Monday, March 5, 2012

Newborn Babies

Being a mother is a wacky job, with getting used to the limp cooked noodle body of a newborn to teaching a teenager to see the light about good nutrition and exclude the brownies as a daily necessity.

I was afraid of everything about my first baby. There was no tie to carrying him close to my heart for nine months. He was handed to me in a basket - not literally, it was a baby carrier, but you get the picture.

He opened his eyes and looked at me briefly, then satisfied, went back to sleep. We took him home and started to get used to him.

I had the notebook and pencil out to record the bottle feedings as required by the adoption agency. I was good at details that can be put down on paper, but not good with the reality of a newborn and his quirks.

The screaming when he woke up like clockwork and no food was shoved into his mouth. A major quirk. He panicked - oh no! - they're starving me!

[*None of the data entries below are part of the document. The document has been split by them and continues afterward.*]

-- ==== Sys2Proof/Machine/PortOps.lean ====
section
/-! DEFINITION. Ports (02_ports_and_lanes.md): lane groups and candidates (R30-R34), flow control (R42-R44), ingress
accounts and XOFF (07_weirs.md R139-R141), spillway cells (05_cascade_fabric.md R100) and the release of a frame
(R15), lendings (09_ridge_links.md R177). -/

namespace Sys2Proof.Machine

def State.mac (s : State) (m : MacId) : Mac := s.macs.get m
def State.modMac (s : State) (m : MacId) (f : Mac → Mac) : State :=
  { s with macs := s.macs.set m.val (f (s.macs.get m)) m.isLt }
/-- A line MAC's number as a MAC block's. -/
def macOf (p : PortId) : MacId := ⟨p.val, by omega⟩

/-- The platform record of a bound MAC (R74). -/
def State.macRec (s : State) (p : Nat) : Option MacRec := s.plat.macs.find? (fun r => r.idx == p && r.bound)
/-- The role line (R31). -/
def State.isLine (s : State) (p : Nat) : Bool := (s.macRec p).any (·.line)
/-- The role client (R31). -/
def State.isClient (s : State) (p : Nat) : Bool := (s.macRec p).any (fun r => !r.line)
/-- The owner of a MAC (R74). -/
def State.ownerOf (s : State) (p : Nat) : BasinId := ((s.macRec p).map (·.owner)).getD 0
/-- A field of a MAC block. -/
def State.mf (s : State) (m : MacId) (f : Fld) : Nat := s.fget (Blk.mac m.val) f
def State.setMf (s : State) (m : MacId) (f : Fld) (v : Nat) : State := s.fset (Blk.mac m.val) f v

/-! Lendings (R177). -/

/-- The lending entry of PMm: role, partner device, partner MAC. -/
def State.lending (s : State) (m : Nat) : Nat × Nat × Nat :=
  let w := (s.rget Blk.RDG0 (0x300 + 8 * (m / 2))).toNat / 2 ^ (32 * (m % 2))
  (bits w 31 30, bits w 26 24, bits w 20 16)
/-- PMm borrows a MAC of another member (R177). Whether the partner agrees shows in the frames and links. -/
def State.borrows (s : State) (m : Nat) : Bool := decide (m < 32) && decide ((s.lending m).1 = 1)
/-- PMm carries frames for another member (R177). -/
def State.carries (s : State) (m : Nat) : Bool := decide (m < 32) && decide ((s.lending m).1 = 2)

/-! Modes and candidates (R33, R34). -/

/-- Lanes of each mode code (R33). -/
def modeLanes (c : Nat) : Nat := ([1, 1, 1, 1, 1, 4, 2, 1, 4, 2, 8, 4, 8][c]?).getD 0
/-- Modes that run 802.3ck link training (R33, R35). -/
def modeTrains (c : Nat) : Bool := c == 7 || c == 9 || c == 11 || c == 12

/-- Whether a mode is valid for a MAC: R33, and for modes 10 to 12 its placement (R30). -/
def State.modeValid (s : State) (m : MacId) (c : Nat) : Bool :=
  if 32 ≤ m.val then decide (c ≤ 3)
  else if c = 0 ∨ 12 < c then false
  else if c < 10 then true
  else
    let w := ((s.macRec m.val).map (·.width)).getD 0
    let free := fun k => (s.macRec (m.val + k)).isNone
    (w == 8 && decide (m.val % 4 = 0) && free 1 && free 2 && free 3)
      || (w == 4 && c == 11 && decide (m.val % 2 = 0) && free 1)

/-- The bits of MAC_CTRL.ABILITY that can read 1 (R30, R33). -/
def State.abilityMask (s : State) (m : MacId) : Nat :=
  ((List.range 13).filter (fun c => s.modeValid m c)).foldl (fun n c => n + 2 ^ c) 0

/-- A lane in service for its MAC: enabled and not under test (R34). -/
def State.laneIn (s : State) (k : Nat) : Bool :=
  s.flag (Blk.prt k) Reg.PRT_CTRL_ENABLE && !(s.flag (Blk.prt k) Reg.PRT_TEST_EN)

/-- Base lane and width of a MAC's group (R30). -/
def State.group (s : State) (m : MacId) : Nat × Nat :=
  match s.macRec m.val with
  | some r => if m.val < 32 then (r.base, r.width) else (0, 1)
  | none => (0, if m.val < 32 then 0 else 1)

/-- The lanes a mode uses on a MAC: the lowest-numbered of its group (R32). -/
def State.modeLanesOf (s : State) (m : MacId) (c : Nat) : List Nat :=
  if m.val < 32 then (List.range (modeLanes c)).map (fun i => (s.group m).1 + i) else []

/-- R34: a mode is a candidate of a MAC. -/
def State.candidate (s : State) (m : MacId) (c : Nat) : Bool :=
  decide ((s.mf m Reg.MAC_CTRL_ABILITY >>> c) % 2 = 1) && s.modeValid m c
    && decide (modeLanes c ≤ (s.group m).2) && decide (s.mf m Reg.MAC_FLOOR_FLOOR ≤ c)
    && !(bitAt (s.mac m).removed c) && (s.modeLanesOf m c).all (fun k => s.laneIn k)

/-- The candidates of a MAC, best first (R33, R34). -/
def State.candidates (s : State) (m : MacId) : List Nat := ((List.range 13).filter (fun c => s.candidate m c)).reverse

/-- The resolved mode of a MAC; none while the field shows 0xF. -/
def State.modeOf (s : State) (m : MacId) : Option Nat :=
  if s.mf m Reg.MAC_STATUS_MODE = 15 then none else some (s.mf m Reg.MAC_STATUS_MODE)

/-- The lanes of a MAC's resolved mode. -/
def State.usedLanes (s : State) (m : MacId) : List Nat :=
  match s.modeOf m with
  | some c => s.modeLanesOf m c
  | none => []

/-- Whether a MAC's readiness bit is 1. -/
def State.macUp (s : State) (m : MacId) : Bool := s.ready (Rdy.ofMac m)

/-- STATE of a MAC (MAC_STATUS). -/
def State.macState (s : State) (m : MacId) : Nat := s.mf m Reg.MAC_STATUS_STATE

/-- A lane loses its readiness and what PRT_STATUS shows of its signal (R37). -/
def State.laneOff (s : State) (k : Nat) : State :=
  ((((s.fset (Blk.prt k) Reg.PRT_STATUS_SIGNAL 0).fset (Blk.prt k) Reg.PRT_STATUS_CDR_LOCK 0).fset (Blk.prt k)
    Reg.PRT_STATUS_TRAINED 0).setReady (Rdy.lane k) false)

/-- Whether a MAC is held down: unbound, or disabled, or lent out to its borrower (R31, MAC_CTRL.ENABLE, R177). -/
def State.macHeld (s : State) (m : MacId) : Bool :=
  !(s.flag (Blk.mac m.val) Reg.MAC_CTRL_ENABLE) || (decide (m.val < 32) && (s.macRec m.val).isNone) || s.borrows m.val

/-- A MAC settles on a mode: MODE is shown and the lanes of the group that it leaves unused are powered down (R32). -/
def State.macMode (s : State) (m : MacId) (c : Nat) (st : Nat) : State :=
  let s := (s.setMf m Reg.MAC_STATUS_MODE c).setMf m Reg.MAC_STATUS_STATE st
  foldL (((List.range (s.group m).2).map (fun i => (s.group m).1 + i)).filter (fun k => m.val < 32 && !((s.usedLanes m).contains k)))
    (fun k t => t.laneOff k) s

/-- R36: FLOOR_FAIL entered. -/
def State.floorFail (s : State) (m : MacId) : State :=
  ((s.setMf m Reg.MAC_STATUS_MODE 15).setMf m Reg.MAC_STATUS_STATE 5).setMf m Reg.MAC_EVENT_FLOOR_FAIL 1

/-- A MAC starts negotiation anew with its current candidates (R34, R36): with MEDIUM = 1 it runs the highest. -/
def State.macStart (s : State) (m : MacId) : State :=
  let s := s.setMf m Reg.MAC_STATUS_MODE 15
  if s.macHeld m then s.setMf m Reg.MAC_STATUS_STATE 0
  else
    match s.candidates m with
    | [] => s.floorFail m
    | c :: _ =>
      if s.flag (Blk.mac m.val) Reg.MAC_CTRL_MEDIUM then s.macMode m c 3 else s.setMf m Reg.MAC_STATUS_STATE 1

/-! Flow control (R42-R44, R140). -/

/-- MAC_FC.MODE: 0 none, 1 PAUSE, 2 PFC; 3 acts as 0. -/
def State.fcMode (s : State) (m : MacId) : Nat := s.mf m Reg.MAC_FC_MODE % 3

/-- The priorities a MAC's weir holds in XOFF (R140); for a management port bit 0 (R134), for a carrier what its
borrower last said (R178). -/
def State.xoffOf (s : State) (m : MacId) : BitVec 8 :=
  let cell := s.cellTrig && decide (s.fcMode m ≠ 0) && decide (m.val < 32) && !(s.carries m.val)
  if cell then BitVec.allOnes 8 else (s.mac m).acct

/-- The priorities whose XOFF is signalled to the partner. -/
def State.wantXoff (s : State) (m : MacId) : BitVec 8 :=
  if s.fcMode m = 0 then 0 else s.xoffOf m &&& BitVec.ofNat 8 (s.mf m Reg.MAC_FC_TX_EN)

/-- The payload of a lent XOFF change, whose layout the spec does not give: type 0, carrier MAC, priorities.
DESIGN CHOICE, notes/assumptions/29.md. -/
def lentXoffPayload (mac : Nat) (mask : BitVec 8) : List Byte := [0, BitVec.ofNat 8 mac, mask]

/-- A change of what a MAC must signal: a flow-control frame becomes due (R44), or for a borrowed MAC the change goes
to the carrier in a CTRL flit (R178). -/
def State.fcEval (s : State) (m : MacId) : State :=
  let want := s.wantXoff m
  if want.toNat = s.mf m Reg.MAC_FC_STATE_TX_XOFF then s
  else if s.borrows m.val then
    let l := s.lending m.val
    let f : Flit := ⟨mkHdr 4 l.2.1 s.myIndex 0 true true 3 0 0 0, lentXoffPayload l.2.2 want⟩
    (s.setMf m Reg.MAC_FC_STATE_TX_XOFF want.toNat).sendFlit f |>.1
  else if s.macUp m then s.modMac m (fun k => { k with fcDue := true })
  else s

/-- The XOFF bits of WER_ACCT brought up to date and counted (R140), then the MAC's signalling. -/
def State.xoffEval (s : State) (m : MacId) : State :=
  let s :=
    if m.val < 32 then
      foldN 8 (fun p t =>
        let now := bitAt (t.xoffOf m) p
        let f := Reg.WER_ACCT_XOFF.nth p
        if t.flag (Blk.pw m.val) f = now then t
        else
          let t := t.fset (Blk.pw m.val) f (if now then 1 else 0)
          if now then t.bump (Blk.pw m.val) Ctr.PW_XOFF_RAISED else t) s
    else s
  s.fcEval m

/-- The account triggers of a MAC compared with its thresholds (R140). -/
def State.acctEval (s : State) (m : PortId) : State :=
  let b := Blk.pw m.val
  let s := s.modMac (macOf m) (fun k =>
    { k with acct := (List.range 8).foldl (fun v p =>
        let bytes := s.fget b (Reg.WER_ACCT_BYTES.nth p)
        if s.fget b (Reg.WER_PFC_TH_XOFF.nth p) * 1024 ≤ bytes then setBit v p true
        else if bytes ≤ s.fget b (Reg.WER_PFC_TH_XON.nth p) * 1024 then setBit v p false
        else v) k.acct })
  s.xoffEval (macOf m)

/-- R139: an ingress account grows or shrinks by `n`. -/
def State.acctAdd (s : State) (m : PortId) (p : Fin 8) (n : Int) : State :=
  let f := Reg.WER_ACCT_BYTES.nth p.val
  let v := ((s.fget (Blk.pw m.val) f : Int) + n).toNat
  (s.fset (Blk.pw m.val) f v).acctEval m

/-! Spillway cells (R100, R327). -/

/-- The banks in service. -/
def State.banks (s : State) : List Nat := (List.range 4).filter (fun b => !(bitAt s.bankFenced b))

/-- Free cells of a bank. -/
def State.cellsIn (s : State) (b : Nat) : Nat := if bitAt s.bankFenced b then 0 else (s.cells.toList[b]?).getD 0

/-- Free spillway cells (SPL_STATUS.FREE). -/
def State.freeCells (s : State) : Nat := (List.range 4).foldl (fun n b => n + s.cellsIn b) 0

/-- The cell trigger compared with WER_GLOBAL (R140), for every PM MAC. -/
def State.cellEval (s : State) : State :=
  let f := s.freeCells
  let now := if f < s.fget Blk.PW0 Reg.WER_GLOBAL_XOFF_CELLS then true
    else if s.fget Blk.PW0 Reg.WER_GLOBAL_XON_CELLS ≤ f then false else s.cellTrig
  if now = s.cellTrig then s
  else foldL (List.finRange 32) (fun m t => t.xoffEval (macOf m)) { s with cellTrig := now }

/-- `n` cells taken, from bank `first` on in cyclic order: how many of each bank (R100). Which cells a frame gets is
open; the bank to begin with comes with the command (notes/assumptions/4.md). -/
def State.pickCells (s : State) (n first : Nat) : Option (List Nat) :=
  if s.freeCells < n then none
  else
    let r := (List.range 4).foldl (fun (r : Nat × List (Nat × Nat)) i =>
      let b := (first + i) % 4
      let k := min r.1 (s.cellsIn b)
      (r.1 - k, (b, k) :: r.2)) (n, [])
    some ((List.range 4).map (fun b => ((r.2.find? (fun e => e.1 == b)).map (·.2)).getD 0))

/-- Cells taken out of, or put back into, the free pool. -/
def State.useCells (s : State) (l : List Nat) : State :=
  { s with cells := Vector.ofFn (fun (b : Fin 4) => s.cells.get b - (l[b.val]?).getD 0) }.cellEval
def State.freeUp (s : State) (l : List Nat) : State :=
  { s with cells := Vector.ofFn (fun (b : Fin 4) => s.cells.get b + (l[b.val]?).getD 0) }.cellEval

/-- ⌈n / 256⌉ (R100). -/
def cellsFor (n : Nat) : Nat := (n + 255) / 256

/-! Frames. -/

def State.frame (s : State) (id : Nat) : Option Frame := s.frames.find? (fun f => f.id == id)
def State.modFrame (s : State) (id : Nat) (g : Frame → Frame) : State :=
  { s with frames := s.frames.map (fun f => if f.id == id then g f else f) }
/-- A frame moved to the end of the order in which frames are served. -/
def State.toBack (s : State) (id : Nat) : State :=
  { s with frames := s.frames.filter (fun f => f.id != id) ++ s.frames.filter (fun f => f.id == id) }

/-- R15, R139: a frame's last buffers are released. -/
def State.release (s : State) (f : Frame) : State :=
  let s := { s with frames := s.frames.filter (fun x => x.id != f.id),
                    mover := { s.mover with reqs := s.mover.reqs.filter (fun r => r.frame != f.id) } }
  let s := (s.freeUp f.cells).freeUp f.outCells
  match f.acct with
  | some p => s.acctAdd f.d.port p (-(f.d.len : Int))
  | none => s

/-- A frame dropped, counted in a counter of a block, and released. -/
def State.dropFrame (s : State) (f : Frame) (b : Nat) (ctr : Fld) : State := (s.bump b ctr).release f

/-- A frame dropped and counted in DROP_NOSA at its ingress MAC, or at the egress MAC of an injected one (R40, R97). -/
def State.dropNosa (s : State) (f : Frame) : State := s.dropFrame f (Blk.mac f.d.port.val) Ctr.MAC_DROP_NOSA

end Sys2Proof.Machine
end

I guess he did starve for a minute or two as the bottle heated in a pot of water on the stove, while one of us changed him. I wonder if he ever forgave us for that.

That little thing had a pair of lungs on him strong enough to cause me to buy earplugs when he went at it. I would have been deaf by the time he was five, otherwise. I didn't let him cry like some ridiculous people advised. Always go with your heart and you'll be a more loving person in the long run, I always say.

He knew that he needed me and that I'd be there as soon as he let me know it.

Now my daughter was just the opposite - Miss Too Cool For Words. She could handle the ninety second wait for her bottle, no problem. She never minded being changed or being hassled getting dressed.

She drank and relaxed and burped like a real trooper, no coaxing it out of that girl with a thousand gentle pats on the back.

She went right to sleep and stayed there, no matter where I laid her down. Just don't tuck her arms in the blanket, her one request - more like a demand. She'd flail and make such a face until I released her tiny arms. An independent girl, that one. Still is.

My son hated to fall asleep, so we had to do things to help him along, like a soft pillow under his back. He could not resist that heavenly comfort. He never moved an inch on that huge pillow. Just went right to sleep.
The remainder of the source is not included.